- _Stored items_:
________________________

/-- EMISSION_DECISION (11_radio_control R290, R292, R294): at t0 − 5 µs the guard, with the power sensed over lbtSpan and the level of COEX_GNT, admits the emission in preparation at a power, or refuses it. -/
def execEmissionDecision (lbt : Int) (gnt : Bool) (s0 : State) : Result :=
  let s := { s0 with rfc := { s0.rfc with gnt := gnt } }
  match s.lnk.prep with
  | none => .next s
  | some e =>
    if e.decided ∨ decisionDue s e = false then .next s else
    match guardTest s e lbt with
    | some r =>
      .next (countRefusal e.kind r
        { s with lnk := { s.lnk with prep := some { e with decided := true, admitted := none } }, rfc := { s.rfc with req := false } })
    | none =>
      let q := clampPower s e.chan.val e.req
      let s1 := { s with lnk := { s.lnk with prep := some { e with decided := true, admitted := some q } } }
      .next (match e.kind with
        | .launch p _ _ =>
          bumpIf (decide (q < e.req)) (pRfcPowerClamps p) { s1 with rfc := { s1.rfc with lastPwr := s1.rfc.lastPwr.set e.chan (some q) } }
        | .ack p _ => bumpIf (decide (q < e.req)) (pRfcPowerClamps p) s1
        | .beacon => s1)

/-- Budget left to a polder on a channel, in µs (11_radio_control Table 11-12): the least over the set; 0 when not admissible. -/
def dutyLeft (s : State) (p : Polder) (ch : Nat) : Nat :=
  if setTransmits s = false ∨ cfgBAt s lnkChanEn ch = false then 0
  else
    let l := (setProfiles s).map fun n => match subOf s n ch with
      | none => 0
      | some k => if rasterOk s n k ch then ((dutyBudget s n k p.val - dutyUsed s n k p.val) * 1000000).floor.toNat else 0
    min (l.foldl min (2 ^ 32 - 1)) (2 ^ 32 - 1)

end Sys2Proof.Machine
end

________________________

- _Task to complete_: Please print verbatim each line from the first line of the entries above to the line that contains "admitted := some", inclusive, and nothing more.

- _Result of the exercise_:
/-- EMISSION_DECISION (11_radio_control R290, R292, R294): at t0 − 5 µs the guard, with the power sensed over lbtSpan and the level of COEX_GNT, admits the emission in preparation at a power, or refuses it. -/
def execEmissionDecision (lbt : Int) (gnt : Bool) (s0 : State) : Result :=
  let s := { s0 with rfc := { s0.rfc with gnt := gnt } }
  match s.lnk.prep with
  | none => .next s
  | some e =>
    if e.decided ∨ decisionDue s e = false then .next s else
    match guardTest s e lbt with
    | some r =>
      .next (countRefusal e.kind r
        { s with lnk := { s.lnk with prep := some { e with decided := true, admitted := none } }, rfc := { s.rfc with req := false } })
    | none =>
      let q := clampPower s e.chan.val e.req
      let s1 := { s with lnk := { s.lnk with prep := some { e with decided := true, admitted := some q } } }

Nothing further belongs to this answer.